Dr. Brad Boyce to give talk at CHTM

November 12, 2018

Dr. Brad L. Boyce

Dr. Brad L. Boyce

Dr. Brad Boyce, CINT Scientist and Distinguished Member of the Technical Staff at Sandia National Laboratories will be giving a talk hosted by CHTM on Novmber 20th, 2018. 

Please join us at CHTM, room 101 on the 20th at 11am on his talk entitled, "Rare microstructural events limit the mechanical reliability of materials."
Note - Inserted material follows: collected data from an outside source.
/-- A step that does not stop the model has its marker and its words (R190, R192). -/
theorem words_of_step_eq_next (hbusy : s.status = .busy) (hphase : s.phase = .s2Ck) (h : step s = .next t) :
    s.s2.marker.toNat < s.payLen.toNat ∧ ∃ ws, ws.length = s.s2.marker.toNat / 4 ∧ s.WordsAre ws := by
  have hnot : ∀ x, checksum s ≠ .stuck x := fun x hx => by
    rw [step_of_busy hbusy, busyResult_s2Ck hphase, hx] at h
    cases h
  by_cases hmarker : s.s2.marker.toNat < s.payLen.toNat
  · refine ⟨hmarker, ?_⟩
    rcases foldFrom_stuck_or_words (truncatedLen s.s2.marker / 4) 0 (foldSeed (s.setBuf s.s2.marker.toNat 0)) with
      ⟨x, hx⟩ | ⟨ws, hlen, hws⟩
    · refine absurd ?_ (hnot x)
      rw [checksum, writeBuf_eq_ok.mpr ⟨hmarker, rfl⟩, Result.ok_andThen]
      exact Result.andThen_eq_stuck.mpr (.inl hx)
    · rw [truncatedLen_div_four] at hlen
      exact ⟨ws, hlen, (wordsAre_setBuf (a := s.s2.marker.toNat) (by omega) 0).mp (wordsFrom_zero.mp hws)⟩
  · refine absurd ?_ (hnot (.noCell .buf s.s2.marker.toNat))
    rw [checksum, writeBuf, if_neg hmarker, Result.stuck_andThen]
end

/-- Settles O18: the comparison of the closed forms decides between the fault and the next phase. -/
theorem checksumDecides : Obligations.ChecksumDecides := by
  unfold Obligations.ChecksumDecides
  intro s ws hbusy hphase hmarker hlen hws
  have hstep : step s = (checksum s).toOutcome := by rw [step_of_busy hbusy, busyResult_s2Ck hphase]
  rw [checksum_eq hmarker hlen hws] at hstep
  have hbyte : (summedUp ws s).bufAt s.s2.marker.toNat = some 0 := (bufAt_setBuf hmarker 0 _).trans (if_pos rfl)
  have hothers : ∀ x, x ≠ s.s2.marker.toNat → (summedUp ws s).buf.read x = s.buf.read x := fun x hx =>
    Memory.read_write_other _ _ _ _ hx.symm
  have htrunc : (summedUp ws s).s2.tLen.toNat = s.s2.marker.toNat - s.s2.marker.toNat % 4 := by
    change (BitVec.ofNat 32 (truncatedLen s.s2.marker)).toNat = truncatedLen s.s2.marker
    rw [BitVec.toNat_ofNat, Nat.mod_eq_of_lt (Nat.lt_of_le_of_lt (truncatedLen_le _) s.s2.marker.isLt)]
  by_cases hmatch : PairMatches s.cfg.ckHighIsXor (summedUp ws s).s2.cx (summedUp ws s).s2.cs s.s2.ckHigh s.s2.ckLow
  · rw [if_neg fun hd => (checksumDiffers_iff _ _ _ _ _).mp hd hmatch] at hstep
    refine ⟨_, hstep, hbyte, hothers, htrunc, rfl, rfl, ?_, rfl⟩
    exact (if_pos hmatch).mpr ⟨hbusy, rfl, rfl⟩
  · rw [if_pos ((checksumDiffers_iff _ _ _ _ _).mpr hmatch)] at hstep
    refine ⟨_, hstep, hbyte, hothers, htrunc, rfl, rfl, ?_, rfl⟩
    exact (if_neg hmatch).mpr ⟨rfl, hphase, rfl⟩

/-! ## One changed byte -/

/-- Another byte among the words changes one of them, and no other. -/
theorem wordsAre_set_of_byte {s : State} {ws : List Word} {a : Nat} {b v : Byte} (hws : s.WordsAre ws)
    (ha : a < 4 * ws.length) (hb : s.bufAt a = some b) (hne : v ≠ b) :
    ∃ w w', ws[a / 4]? = some w ∧ w' ≠ w ∧ (s.setBuf a v).WordsAre (ws.set (a / 4) w') := by
  have hi : a / 4 < ws.length := by omega
  have hold : read32 s.bufAt (4 * (a / 4)) = some ws[a / 4] := (hws _ hi).trans (List.getElem?_eq_getElem hi)
  have hset := bufAt_setBuf (lt_payLen_of_bufAt hb) v
  obtain ⟨w', hnew⟩ := read32_isSome (at' := (s.setBuf a v).bufAt) (a := 4 * (a / 4)) fun j hj => by
    rw [hset]
    split
    · exact ⟨v, rfl⟩
    · exact ⟨_, byte_of_read32 hold hj⟩
  refine ⟨ws[a / 4], w', List.getElem?_eq_getElem hi, fun heq => hne ?_, fun j hj => ?_⟩
  · have hbyte : (s.setBuf a v).bufAt a = s.bufAt a := by
      have hmod : a % 4 < 4 := Nat.mod_lt a (by decide)
      have h := (byte_of_read32 (heq ▸ hnew) hmod).trans (byte_of_read32 hold hmod).symm
      rwa [Nat.div_add_mod] at h
    rw [hset, if_pos rfl, hb] at hbyte
    exact Option.some_inj.mp hbyte
  · rw [List.length_set] at hj
    by_cases hja : a / 4 = j
    · rw [← hja, hnew, List.getElem?_set_self hi]
    · rw [List.getElem?_set_ne hja, ← hws j hj]
      exact read32_congr fun i hi => bufAt_setBuf_of_ne (by omega) v

theorem xor_bit_ne {k : Nat} (hk : k < 8) (b : Byte) : b ^^^ ((1 : Byte) <<< k) ≠ b := fun h => by
  have hbit := congrArg (fun v : Byte => v.getLsbD k) h
  simp only [BitVec.getLsbD_xor, getLsbD_one_shiftLeft hk hk, decide_true, Bool.xor_true, Bool.not_eq_self] at hbit

/-- Settles O19: the flip changes one word, so `CX`, and a passing `CX` is fixed by the stored pair (R196). -/
theorem flippedBitIsDetected : Obligations.FlippedBitIsDetected := by
  unfold Obligations.FlippedBitIsDetected
  intro s t a k b hbusy hphase hstep hpass ha hk hb
  obtain ⟨hmarker, ws, hlen, hws⟩ := words_of_step_eq_next hbusy hphase hstep
  obtain ⟨w, w', hw, hne, hws'⟩ := wordsAre_set_of_byte hws (by omega) hb (xor_bit_ne hk b)
  obtain ⟨t', ht', -, -, -, hcx, -, hdecide, -⟩ := checksumDecides s ws hbusy hphase hmarker hlen hws
  obtain rfl : t' = t := Host.Outcome.next.inj (ht'.symm.trans hstep)
  obtain ⟨u, hu, -, -, -, hcx', -, hdecide', -⟩ :=
    checksumDecides (s.setBuf a (b ^^^ ((1 : Byte) <<< k))) (ws.set (a / 4) w') hbusy hphase hmarker
      ((List.length_set ..).trans hlen) hws'
  have hmatch : PairMatches s.cfg.ckHighIsXor t'.s2.cx t'.s2.cs s.s2.ckHigh s.s2.ckLow := by
    by_contra hno
    have hfailed := (if_neg hno).mp hdecide
    rw [hfailed.2.1] at hpass
    cases hpass
  have hno : ¬ PairMatches s.cfg.ckHighIsXor u.s2.cx u.s2.cs s.s2.ckHigh s.s2.ckLow := fun hmatch' => by
    have hsame := hmatch'.cx_eq.trans hmatch.cx_eq.symm
    rw [hcx', hcx] at hsame
    exact closedCx_set_ne hw hne ((BitVec.xor_right_inj _).mp hsame)
  obtain ⟨hfailed, -, hcode⟩ := (if_neg hno).mp hdecide'
  exact ⟨u, hu, hfailed, hcode⟩

end Sys2Proof.Proofs
end

section
/-! SUPPORT. What the Bitstream Reader has left: a bit is delivered wherever one is left and lowers the count by one;
`EOS` is answered at the end alone and changes nothing (spec/44_bitstream.md R210, R212, R213, R215). -/

namespace Sys2Proof.Proofs
open Sys2Proof Sys2Proof.Machine

section
variable {s t : State} {v : Byte} {n : Nat}

/-! ## The bits left -/

theorem held_of_boundary {r : Reader} (h : r.mask = 0) : r.held = 0 := if_pos h

theorem held_of_mask {r : Reader} {k : Nat} (hk : k < 8) (h : r.mask = (1 : Byte) <<< k) : r.held = k + 1 := by
  have hlog : ∀ k : Fin 8, ((1 : Byte) <<< k.val).toNat.log2 = k.val := by decide
  rw [Reader.held, h, if_neg (one_shiftLeft_ne_zero hk), hlog ⟨k, hk⟩]

/-- The mask's move to the next lower bit takes one bit from those held, the last one at mask 0x01 (R212). -/
theorem held_shiftRight {r : Reader} (hlegal : r.maskLegal) (hmask : r.mask ≠ 0) :
    { r with mask := r.mask >>> 1 }.held + 1 = r.held := by
  obtain ⟨k, hk, h⟩ := hlegal.resolve_left hmask
  rw [held_of_mask hk h, h]
  cases k with
  | zero => rfl
  | succ k => rw [one_shiftLeft_succ_shiftRight hk, held_of_mask (Nat.lt_of_succ_lt hk) rfl]

theorem left_shiftRight {r : Reader} (hlegal : r.maskLegal) (hmask : r.mask ≠ 0) :
    { r with mask := r.mask >>> 1 }.left + 1 = r.left := by
  rw [Reader.left, Reader.left, ← held_shiftRight hlegal hmask, Nat.add_right_comm]

/-- A refill moves eight bits from the bytes to be loaded to the byte held. -/
theorem left_loadByte (hmask : s.br.mask = 0) (hcur : s.br.cur.toNat < s.br.len.toNat) :
    (loadByte v s).br.left = s.br.left := by
  have hheld : (loadByte v s).br.held = 8 := held_of_mask (k := 7) (by decide) rfl
  have hnext : (loadByte v s).br.cur = s.br.cur + 1 := rfl
  have hlen : (loadByte v s).br.len = s.br.len := rfl
  rw [Reader.left, Reader.left, hheld, held_of_boundary hmask, hlen]
  bv_omega

/-! ## Reading what is left -/

theorem cur_lt_of_canRead (h : s.CanRead (n + 1)) (hmask : s.br.mask = 0) : s.br.cur.toNat < s.br.len.toNat := by
  have henough := h.enough
  rw [Reader.left, held_of_boundary hmask] at henough
  omega

theorem canRead_loadByte (h : s.CanRead (n + 1)) (hmask : s.br.mask = 0) : (loadByte v s).CanRead (n + 1) where
  mask := .inr ⟨7, by decide, rfl⟩
  cursor := by
    have hlt := cur_lt_of_canRead h hmask
    show s.br.cur + 1 ≤ s.br.len
    bv_omega
  enough := left_loadByte hmask (cur_lt_of_canRead h hmask) ▸ h.enough
  bytes j hj hlen := by
    have hlt := cur_lt_of_canRead h hmask
    have hnext : (loadByte v s).br.cur = s.br.cur + 1 := rfl
    exact h.bytes j (by bv_omega) hlen

/-- A held bit is delivered, and one fewer is left (R212). -/
theorem readBit_of_canRead_held (h : s.CanRead (n + 1)) (hmask : s.br.mask ≠ 0) :
    ∃ b t, readBit s = .ok (some b) t ∧ t.CanRead n ∧ t.br.left + 1 = s.br.left := by
  have hleft := left_shiftRight h.mask hmask
  exact ⟨_, _, readBit_of_held hmask,
    { mask := maskLegal_shiftRight h.mask, cursor := h.cursor, bytes := h.bytes,
      enough := Nat.le_of_succ_le_succ (h.enough.trans_eq hleft.symm) }, hleft⟩

/-- Where a bit is left, held or yet to be loaded, it is delivered, and one fewer is left (R212). -/
theorem readBit_of_canRead (h : s.CanRead (n + 1)) :
    ∃ b t, readBit s = .ok (some b) t ∧ t.CanRead n ∧ t.br.left + 1 = s.br.left := by
  by_cases hmask : s.br.mask = 0
  · have hlt := cur_lt_of_canRead h hmask
    obtain ⟨v, hv⟩ := Option.isSome_iff_exists.mp (h.bytes _ Nat.le.refl hlt)
    rw [readBit_loadByte hmask hlt hv, ← left_loadByte hmask hlt]
    exact readBit_of_canRead_held (canRead_loadByte h hmask) (by decide : (0x80 : Byte) ≠ 0)
  · exact readBit_of_canRead_held h hmask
A copy of the flyer can be found here.

Abstract:

While the field of materials science has typically focused on improving the average properties of materials, it may be as important to control the rare microstructural features that govern the lower-bound properties necessary for reliability.  To illustrate this point, I will draw on four distinct examples.  The first example is in silicon microsystems where the failure-limiting flaws are sidewall cusps caused by etching and grain boundary grooves.   By developing high-throughput testing methods and 3-parameter Weibull analysis, it is possible to identify the worst-case threshold for strength-limiting flaws.  In the second example, the theme of high-throughput testing is transferred into the domain of metal additive manufacturing.  In metal structures produced by the laser powder bed fusion process, typical failures originate at lack-of-fusion porosity.  However, the worst-case flaws occur in the rare scenario when these pores link up, forming an interconnected network of pores that intersect the free surface.   As porosity is eliminated through process improvements, the failure of additive metal parts will eventually be limited by the underlying grain structure.  In the third example, I explore the critical grain boundary configurations that give rise to the onset of ductile rupture.  While many alloys nucleate voids at matrix-particle interfaces, particle-free ductile metals nucleate defects through a series of competing/collaborating dislocation-mediated mechanisms.  In the fourth example, nanocrystalline metals, which can possess strengths comparable to the strongest commercially available alloys, are shown to be limited in their fatigue resistance due to the onset of fatigue-induced grain growth.  This weakest-link failure event associated with abnormal grain growth only affects a miniscule fraction of grains, e.g. 1 in 109.  Through the use of in-situ fatigue studies using synchrotron diffraction and transmission electron microscopy we can find the ‘needle in the haystack’ and establish the critical conditions for grain growth.  Ultimately, by controlling this grain growth process we can produce nanocrystalline metals with superior mechanical reliability.

Biography:

Dr. Boyce is a Distinguished Member of the Technical Staff at Sandia National Laboratories.  Dr. Boyce received the B.S. degree from Michigan Technological University in 1996 in Metallurgical Engineering and the M.S. and Ph.D. degrees in 1998 and 2001 from the University of California at Berkeley.  Dr. Boyce joined the technical staff at Sandia in 2001 where his research interests lie in micromechanisms of deformation and failure.  He was promoted to Principal Member of the Technical Staff in 2005, and received the Distinguished appointment in 2015.  In 2017, Dr. Boyce joined the Center for Integrated Nanotechnologies in the in-situ characterization and nanomechanics thrust.  He has published over 100 peer reviewed articles on topics such as microsystems reliability, nanoindentation, fracture in structural alloys, weld metallurgy, ocular tissue viscoelasticity, and fatigue mechanisms.  One effort, the Sandia Fracture Challenge, a blind round robin assessment of computational modeling predictions, has engaged over 50 institutions worldwide.  Building on this success, Dr. Boyce formed the Structural Reliability Partnership, now with ~$4M in annual leveraged funds from member institutions. Dr. Boyce is the Director of Programming for TMS, the Minerals Metals and Materials Society.  He also serves on Editorial Boards for Materials Research Letters, as well as Fatigue and Fracture of Engineering Materials and Structures.  He has served as a guest editor for Thin Solid Films, Experimental Mechanics, International Journal of Fatigue, and International Journal of Fracture.  Dr. Boyce is a past recipient of the Hertz Foundation fellowship, TMS Young Leader award, and ASM’s Marcus A. Grossman Young Author award. 

Acknowledgements:

Sandia National Laboratories is a multimission laboratory managed and operated by National Technology and Engineering Solutions of Sandia, LLC., a wholly owned subsidiary of Honeywell International, Inc., for the U.S. Department of Energy’s National Nuclear Security Administration under contract DE-NA-0003525.